'''
-- ==== Sys2Proof/Tests/Slice0.lean ====
section
/-!
SUPPORT. Tests: ill-formed terms, words written from the spec's field layout and tables, single steps whose results the spec
works out, and for each statement states that meet its hypotheses.
-/
namespace Sys2Proof.Tests
open Sys2Proof Sys2Proof.Machine

-- One theorem at a time: the kernel evaluations below would each take a thread of their own.
set_option Elab.async false

def hd : Hd := ⟨false, .always⟩

/-! ## WellFormed: each check refuses a term that breaks it, and takes its neighbour that does not -/

theorem test_wf_hold_field : (Instr.ineg ⟨hd, .b, .v 4, .v 8⟩).wf = false ∧ (Instr.ineg ⟨hd, .a, .v 4, .v 8⟩).wf = true := by
  decide +kernel
theorem test_wf_hold_64_bit : (Instr.iadd64 ⟨hd, .a, .v 4, .v 8, .reg (.v 6)⟩).wf = false := by decide +kernel
theorem test_wf_hold_window : (Instr.iadd ⟨hd, .b, .v 4, .v 8, .win 0 0⟩).wf = false := by decide +kernel
theorem test_wf_source_code : (Instr.mov ⟨hd, .none, .v 4, .reserved 5⟩).wf = false ∧
    (Instr.mov ⟨hd, .none, .v 4, .reserved 0x46⟩).wf = true := by decide +kernel
theorem test_wf_uniform_destination : (Instr.ineg ⟨hd, .none, .v 128, .s 8⟩).wf = false ∧
    (Instr.ineg ⟨hd, .none, .v 128, .v 8⟩).wf = true := by decide +kernel
theorem test_wf_lane_destination : (Instr.ineg ⟨hd, .none, .s 4, .v 8⟩).wf = false := by decide +kernel
theorem test_wf_interval_destination : (Instr.fadd ⟨hd, .s, .v 5, .v 8, .reg (.v 10)⟩).wf = false := by decide +kernel
theorem test_wf_vs_destination : (Instr.pcount ⟨hd, .v 128, 2, .t⟩).wf = false := by decide +kernel
theorem test_wf_mmax_format : (Instr.mmax ⟨hd, 0, 3, .v 0, .v 32, 0, .b128, .bfp 2⟩).wf = false := by decide +kernel
theorem test_wf_read_only_register : (Instr.mtsr hd .taddr (.s 8)).wf = false := by decide +kernel
theorem test_wf_pair_destinations :
    (Instr.pairWord false ⟨.mov, 0, .v 1, .always⟩ ⟨.mov, 0, .v 2, .always⟩).wf = false := by decide +kernel
/-- R99's table: `iadd v0, v4 || iadd v2, v3` reads two registers of bank 0. -/
theorem test_wf_pair_banks : (Instr.pairWord false ⟨.iadd, 0, .v 4, .always⟩ ⟨.iadd, 2, .v 3, .always⟩).wf = false ∧
    (Instr.pairWord false ⟨.iadd, 0, .v 1, .always⟩ ⟨.iadd, 2, .v 3, .always⟩).wf = true := by decide +kernel
theorem test_wf_event : (Instr.softErrorWindow 0).wf = false := by decide +kernel

/-! ## Decode: refusals, each by its name (R76, R78, R79, R82, R83, R87, R94, R100) -/

def refuses (e : DWord × DecodeError) : Bool := decide (decode e.1 = .error e.2)
theorem test_decode_refusals : ([(0x1600000000000000, .unassignedMajor), (0x0260000000000000, .unassignedMinor),
    (0x0500000100800300, .unassignedModifier), (0x06000000004C1C02, .badDestination), (0x02000030301C0800, .badDestination),
    (0x0200400100802400, .badLookahead), (0x0210000100801400, .unusedField), (0x0210200100800000, .badHold),
    (0x0200060100802400, .badGuard), (0x0300004100800000, .badWindow), (0x11000000C0008031, .unassignedModifier),
    (0x4000000000000001, .badPairHalf), (0x4000808000010180, .badPairWord)] : List (DWord × DecodeError)).all refuses =
    true := by decide +kernel

/-! ## Decode: words written from the spec's field layout and its tables -/

def reads (e : DWord × Instr) : Bool := decide (decode e.1 = .ok e.2)

def controlWords : List (DWord × Instr) := [
  (0x8000000000000005, .bra true 5),
  (0x00040600003FFFFE, .brp false 3 7 (-2)),
  (0x0008000030600000, .brx false (.s 6)),
  (0x000C003FFFFFFFFE, .call false (-2)),
  (0x0010000000000000, .ret false),
  (0x0014000000000009, .div false 9),
  (0x8018000000000000, .join true),
  (0x001C0000304FFFFD, .loop false (.s 4) (-3)),
  (0x0020048000000000, .exit ⟨false, .on 2 .t⟩),
  (0x0024030000000000, .yield ⟨false, .on 1 .f⟩),
  (0x0028000000012345, .trap hd 0x12345),
  (0x002C000000000007, .brk hd 7)]
theorem test_decode_control : (controlWords).all reads = true := by decide +kernel

def predicateWords : List (DWord × Instr) := [
  (0x010009B040200C00, .pand ⟨⟨false, .on 4 .u⟩, 1, 2, 3⟩),
  (0x010409B040200C00, .por ⟨⟨false, .on 4 .u⟩, 1, 2, 3⟩),
  (0x010809B040200C00, .pxor ⟨⟨false, .on 4 .u⟩, 1, 2, 3⟩),
  (0x010C003040200000, .pnot ⟨hd, 1, 2⟩),
  (0x0110003040200000, .pknown ⟨hd, 1, 2⟩),
  (0x0114003040200400, .presolve ⟨hd, 1, 2⟩ true),
  (0x0118003100200000, .pset hd 4 .u),
  (0x011C000240500000, .pmovv hd 9 5),
  (0x0120103040800000, .pmovp hd .a 1 (.v 8)),
  (0x0124003180200000, .pany ⟨hd, 6, 2⟩),
  (0x0128003180200000, .pall ⟨hd, 6, 2⟩),
  (0x012C002140200400, .pcount ⟨hd, .s 5, 2, .t⟩),
  (0x0130000140200800, .pmask ⟨hd, .v 5, 2, .u⟩)]
theorem test_decode_predicate : (predicateWords).all reads = true := by decide +kernel

def integerWords : List (DWord × Instr) := [
  (0x02002681008C1400, .iadd ⟨⟨false, .on 3 .t⟩, .b, .v 4, .v 8, .reg (.s 5)⟩),
  (0x02042681008C1400, .isub ⟨⟨false, .on 3 .t⟩, .b, .v 4, .v 8, .reg (.s 5)⟩),
  (0x02083001008C1C0A, .iaddc ⟨hd, .c, .v 4, .v 8, .s 7, .v 10⟩),
  (0x020C3001008C1C0A, .isubb ⟨hd, .c, .v 4, .v 8, .s 7, .v 10⟩),
  (0x0210002130800000, .ineg ⟨hd, .none, .s 4, .s 8⟩),
  (0x0214002130800000, .iabs ⟨hd, .none, .s 4, .s 8⟩),
  (0x0218000110881C00, .imin ⟨hd, .none, .v 4, .left 8, .reg (.right 7)⟩),
  (0x021C000110881C00, .imax ⟨hd, .none, .v 4, .left 8, .reg (.right 7)⟩),
  (0x02202681008C1400, .iminu ⟨⟨false, .on 3 .t⟩, .b, .v 4, .v 8, .reg (.s 5)⟩),
  (0x02242681008C1400, .imaxu ⟨⟨false, .on 3 .t⟩, .b, .v 4, .v 8, .reg (.s 5)⟩),
  (0x02282681008C1400, .and ⟨⟨false, .on 3 .t⟩, .b, .v 4, .v 8, .reg (.s 5)⟩),
  (0x022C2681008C1400, .or ⟨⟨false, .on 3 .t⟩, .b, .v 4, .v 8, .reg (.s 5)⟩),
  (0x02302681008C1400, .xor ⟨⟨false, .on 3 .t⟩, .b, .v 4, .v 8, .reg (.s 5)⟩),
  (0x02342681008C1400, .andn ⟨⟨false, .on 3 .t⟩, .b, .v 4, .v 8, .reg (.s 5)⟩),
  (0x0238002130800000, .not ⟨hd, .none, .s 4, .s 8⟩),
  (0x023C3001008C1C0A, .sel ⟨hd, .c, .v 4, .v 8, .s 7, .v 10⟩),
  (0x02402681008C1400, .imul ⟨⟨false, .on 3 .t⟩, .b, .v 4, .v 8, .reg (.s 5)⟩),
  (0x02442681008C1400, .imulhi ⟨⟨false, .on 3 .t⟩, .b, .v 4, .v 8, .reg (.s 5)⟩),
  (0x02482681008C1400, .imulhiu ⟨⟨false, .on 3 .t⟩, .b, .v 4, .v 8, .reg (.s 5)⟩),
  (0x024C3001008C1C0A, .imad ⟨hd, .c, .v 4, .v 8, .s 7, .v 10⟩),
  (0x0250000100802400, .imulw ⟨hd, .none, .v 4, .v 8, .reg (.v 9)⟩),
  (0x0254200100801C03, .lea ⟨hd, .b, .v 4, .v 8, .v 7, 3⟩),
  (0x02580001008C1800, .iadd64 ⟨hd, .none, .v 4, .v 8, .reg (.s 6)⟩),
  (0x025C0001008C1800, .isub64 ⟨hd, .none, .v 4, .v 8, .reg (.s 6)⟩)]
theorem test_decode_integer : (integerWords).all reads = true := by decide +kernel

def immediateWords : List (DWord × Instr) := [
  (0x0300000100912345, .iaddi ⟨hd, .none, .v 4, .v 9, 0x12345⟩),
  (0x0304000100912345, .andi ⟨hd, .none, .v 4, .v 9, 0x12345⟩),
  (0x0308000100912345, .ori ⟨hd, .none, .v 4, .v 9, 0x12345⟩),
  (0x030C000100912345, .xori ⟨hd, .none, .v 4, .v 9, 0x12345⟩),
  (0x0310002280000003, .movi hd (.s 10) 3),
  (0x0314000100912345, .movhi ⟨hd, .none, .v 4, .v 9, 0x12345⟩),
  (0x0318000100912345, .imini ⟨hd, .none, .v 4, .v 9, 0x12345⟩),
  (0x031C000100912345, .imaxi ⟨hd, .none, .v 4, .v 9, 0x12345⟩)]
theorem test_decode_immediate : (immediateWords).all reads = true := by decide +kernel

def bitsWords : List (DWord × Instr) := [
  (0x04000001008D0C00, .shl ⟨hd, .none, .v 4, .v 8, .reg .zero⟩),
  (0x04040001008D0C00, .shr ⟨hd, .none, .v 4, .v 8, .reg .zero⟩),
  (0x04080001008D0C00, .sar ⟨hd, .none, .v 4, .v 8, .reg .zero⟩),
  (0x040C0001008D0C00, .rot ⟨hd, .none, .v 4, .v 8, .reg .zero⟩),
  (0x041000010080270A, .shf ⟨hd, .none, .v 4, .v 8, .v 9, .s 10⟩),
  (0x041400010080270A, .bfx ⟨hd, .none, .v 4, .v 8, .v 9, .s 10⟩),
  (0x041800010080270A, .bfxu ⟨hd, .none, .v 4, .v 8, .v 9, .s 10⟩),
  (0x041C00010080270A, .bfi ⟨hd, .none, .v 4, .v 8, .v 9, .s 10⟩),
  (0x0420100134400000, .popc ⟨hd, .a, .v 4, .lane⟩),
  (0x0424100134400000, .clz ⟨hd, .a, .v 4, .lane⟩),
  (0x0428100134400000, .brev ⟨hd, .a, .v 4, .lane⟩)]
theorem test_decode_bits : (bitsWords).all reads = true := by decide +kernel

def moveWords : List (DWord × Instr) := [
  (0x05000020F4500000, .mov ⟨hd, .none, .s 3, .mask⟩),
  (0x0500000000800106, .movQueuePush hd 6 (.v 8)),
  (0x0500002240000206, .movQueuePop hd (.s 9) 6),
  (0x0504000100800000, .mov64 ⟨hd, .none, .v 4, .v 8⟩),
  (0x05080021C0800000, .movs hd .none 7 (.v 8)),
  (0x050C0001008C0800, .bcast ⟨hd, .none, 4, .v 8, .reg (.s 2)⟩),
  (0x0510C021C08C0800, .rdlane hd 3 .none 7 (.v 8) (.reg (.s 2))),
  (0x05140001308C0800, .wrlane ⟨hd, .none, 4, .s 8, .reg (.s 2)⟩),
  (0x0518400100802402, .shfl hd 1 .none 4 (.v 8) (.v 9) .down),
  (0x051C0001008C0800, .nmov ⟨hd, .none, 4, .v 8, .reg (.s 2)⟩),
  (0x0520000030200000, .movm hd .none (.s 2)),
  (0x0524002100E00000, .rdsp hd (.s 4) .cycle)]
theorem test_decode_move : (moveWords).all reads = true := by decide +kernel

def compareWords : List (DWord × Instr) := [
  (0x06000030804C1C02, .icmp ⟨hd, .none, 2, .v 4, .s 7, .lt⟩),
  (0x06041030804C1C05, .icmpu ⟨hd, .a, 2, .v 4, .s 7, .ge⟩),
  (0x06080030804C180B, .icmp64 ⟨hd, .none, 2, .v 4, .s 6, .le⟩ true)]
theorem test_decode_compare : (compareWords).all reads = true := by decide +kernel

def laneWords : List (DWord × Instr) := [
  (0x0700000100804C00, .scan hd .none 4 (.v 8) .minu true),
  (0x0704002100802400, .gred hd .none (.s 4) (.v 8) (.fadd .d)),
  (0x0708000280400400, .compact hd .none 10 (.v 4) 1),
  (0x070C000100802400, .isect hd .none 4 (.v 8) (.v 9)),
  (0x07100001C0501343, .mpath hd .none 7 (.v 5) (.v 4) .zero)]
theorem test_decode_lane : (laneWords).all reads = true := by decide +kernel

def intervalWords : List (DWord × Instr) := [
  (0x08000006008C1800, .fadd ⟨hd, .s, .v 24, .v 8, .reg (.s 6)⟩),
  (0x08040006008C1800, .fsub ⟨hd, .s, .v 24, .v 8, .reg (.s 6)⟩),
  (0x08080006008C1800, .fmul ⟨hd, .s, .v 24, .v 8, .reg (.s 6)⟩),
  (0x080C400640803000, .fdiv 1 ⟨hd, .d, .v 24, .v 8, .reg (.v 12)⟩),
  (0x0810800600802805, .fdivx 2 ⟨hd, .s, .v 24, 5, .v 8, .v 10⟩),
  (0x0814000640803010, .ffma ⟨hd, .d, .v 24, .v 8, .v 12, .v 16⟩),
  (0x0818000640800000, .fsqr ⟨hd, .d, .v 24, .v 8⟩),
  (0x081D002130600000, .fsqrt 4 ⟨hd, .s, .s 4, .s 6⟩),
  (0x08200006008C1800, .fmin ⟨hd, .s, .v 24, .v 8, .reg (.s 6)⟩),
  (0x08240006008C1800, .fmax ⟨hd, .s, .v 24, .v 8, .reg (.s 6)⟩),
  (0x0828000640800000, .fabs ⟨hd, .d, .v 24, .v 8⟩),
  (0x082C000640800000, .fneg ⟨hd, .d, .v 24, .v 8⟩),
  (0x08300006008003FD, .fpown ⟨hd, .s, .v 24, .v 8⟩ (-3)),
  (0x0835002130600000, .fexp2 4 ⟨hd, .s, .s 4, .s 6⟩),
  (0x0839002130600000, .flog2 4 ⟨hd, .s, .s 4, .s 6⟩)]
theorem test_decode_interval : (intervalWords).all reads = true := by decide +kernel

def setWords : List (DWord × Instr) := [
  (0x0900000640803000, .fhull ⟨hd, .d, .v 24, .v 8, .reg (.v 12)⟩),
  (0x0904000640803000, .fisect ⟨hd, .d, .v 24, .v 8, .reg (.v 12)⟩),
  (0x0908000600800000, .fmid ⟨hd, .s, .v 24, .v 8⟩),
  (0x090C000600800000, .frad ⟨hd, .s, .v 24, .v 8⟩),
  (0x0910000600800000, .fwid ⟨hd, .s, .v 24, .v 8⟩),
  (0x0914000600800000, .fmag ⟨hd, .s, .v 24, .v 8⟩),
  (0x0918000600800000, .fmig ⟨hd, .s, .v 24, .v 8⟩),
  (0x091C000600800000, .finf ⟨hd, .s, .v 24, .v 8⟩),
  (0x0920000600800000, .fsup ⟨hd, .s, .v 24, .v 8⟩),
  (0x0924000600802400, .fmake ⟨hd, .none, .s, .v 24, .v 8, .reg (.v 9)⟩),
  (0x0928000600800000, .fpoint ⟨hd, .none, .s, .v 24, .v 8⟩)]
theorem test_decode_set : (setWords).all reads = true := by decide +kernel

def relationWords : List (DWord × Instr) := [
  (0x0A00003040401802, .fcmp hd 1 (.v 4) (.v 6) .lt .s),
  (0x0A04003040402001, .fsubset ⟨hd, .none, 1, .v 4, .v 8, .d⟩),
  (0x0A08003040402001, .finterior ⟨hd, .none, 1, .v 4, .v 8, .d⟩),
  (0x0A0C003040402001, .fdisj ⟨hd, .none, 1, .v 4, .v 8, .d⟩),
  (0x0A10203040401C00, .fcontains ⟨hd, .b, 1, .v 4, .v 7, .s⟩),
  (0x0A14000240400001, .fclass hd (.v 9) (.v 4) .d)]
theorem test_decode_relation : (relationWords).all reads = true := by decide +kernel

def conversionWords : List (DWord × Instr) := [
  (0x0B00000600800000, .fwiden hd (.v 24) (.v 8)),
  (0x0B04000600800000, .fnarrow hd (.v 24) (.v 8)),
  (0x0B08000240800012, .fcvti hd (.v 9) (.v 8) .rn .d),
  (0x0B0C000600900003, .icvtf hd .none (.v 24) (.v 9) true .d),
  (0x0B10000240802801, .fcvtbf hd (.v 9) (.v 8) (.v 10) .hi),
  (0x0B14000240800004, .fpack hd .none 9 (.v 8) 2),
  (0x0B18000280802408, .funpack hd .none 10 (.v 8) (.v 9) 6),
  (0x0B1C000280800001, .ftomrad hd (.v 10) (.v 8) .d),
  (0x0B20000280900000, .ffrommrad hd .none (.v 10) (.v 9) .s),
  (0x0B24000240800001, .ftrunc hd .none (.v 9) (.v 8) true)]
theorem test_decode_conversion : (conversionWords).all reads = true := by decide +kernel

def forkWords : List (DWord × Instr) := [
  (0x0C00003080000001, .split hd 2 1),
  (0x0C04003080800003, .spawn hd 2 (.v 8) 3),
  (0x0C08003080000005, .take hd 2 5),
  (0x0C0C000000000000, .tend hd),
  (0x0C10002100000013, .poolq hd (.s 4) (.spillSite 3))]
theorem test_decode_fork : (forkWords).all reads = true := by decide +kernel

def memoryWords : List (DWord × Instr) := [
  (0x0D00C00100A01824, .ld ⟨hd, 3, .none, .v 4, .v 10, .v 6, .w, 2⟩),
  (0x0D04000000A013F4, .st ⟨hd, .none, .v 10, .v 4, .w, -1⟩),
  (0x0D082001009D0C06, .lds ⟨hd, 0, .b, .v 4, .v 9, .zero, .q, 0⟩),
  (0x0D0C000000901015, .sts ⟨hd, .none, .v 9, .v 4, .x, 1⟩),
  (0x0D100021308D0C01, .ldk ⟨hd, 0, .none, .s 4, .s 8, .zero, .s8, 0⟩),
  (0x0D14000100801C31, .ldmrad ⟨hd, 0, .none, .v 4, .v 8, .v 7, .d, 3⟩),
  (0x0D18000000801030, .stmrad ⟨hd, .v 8, .v 4, .s, 3⟩),
  (0x0D1C000000A0200E, .stp ⟨hd, .v 10, .v 8, .mid, .bf, 0⟩),
  (0x0D20000000A01811, .pref ⟨hd, .none, .v 10, .v 6, true, 1⟩)]
theorem test_decode_memory : (memoryWords).all reads = true := by decide +kernel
'''
To do ▸ Each line of the listing that contains the word "immediateWords" must be counted. Give only the resulting figure.

Your response ▸ 2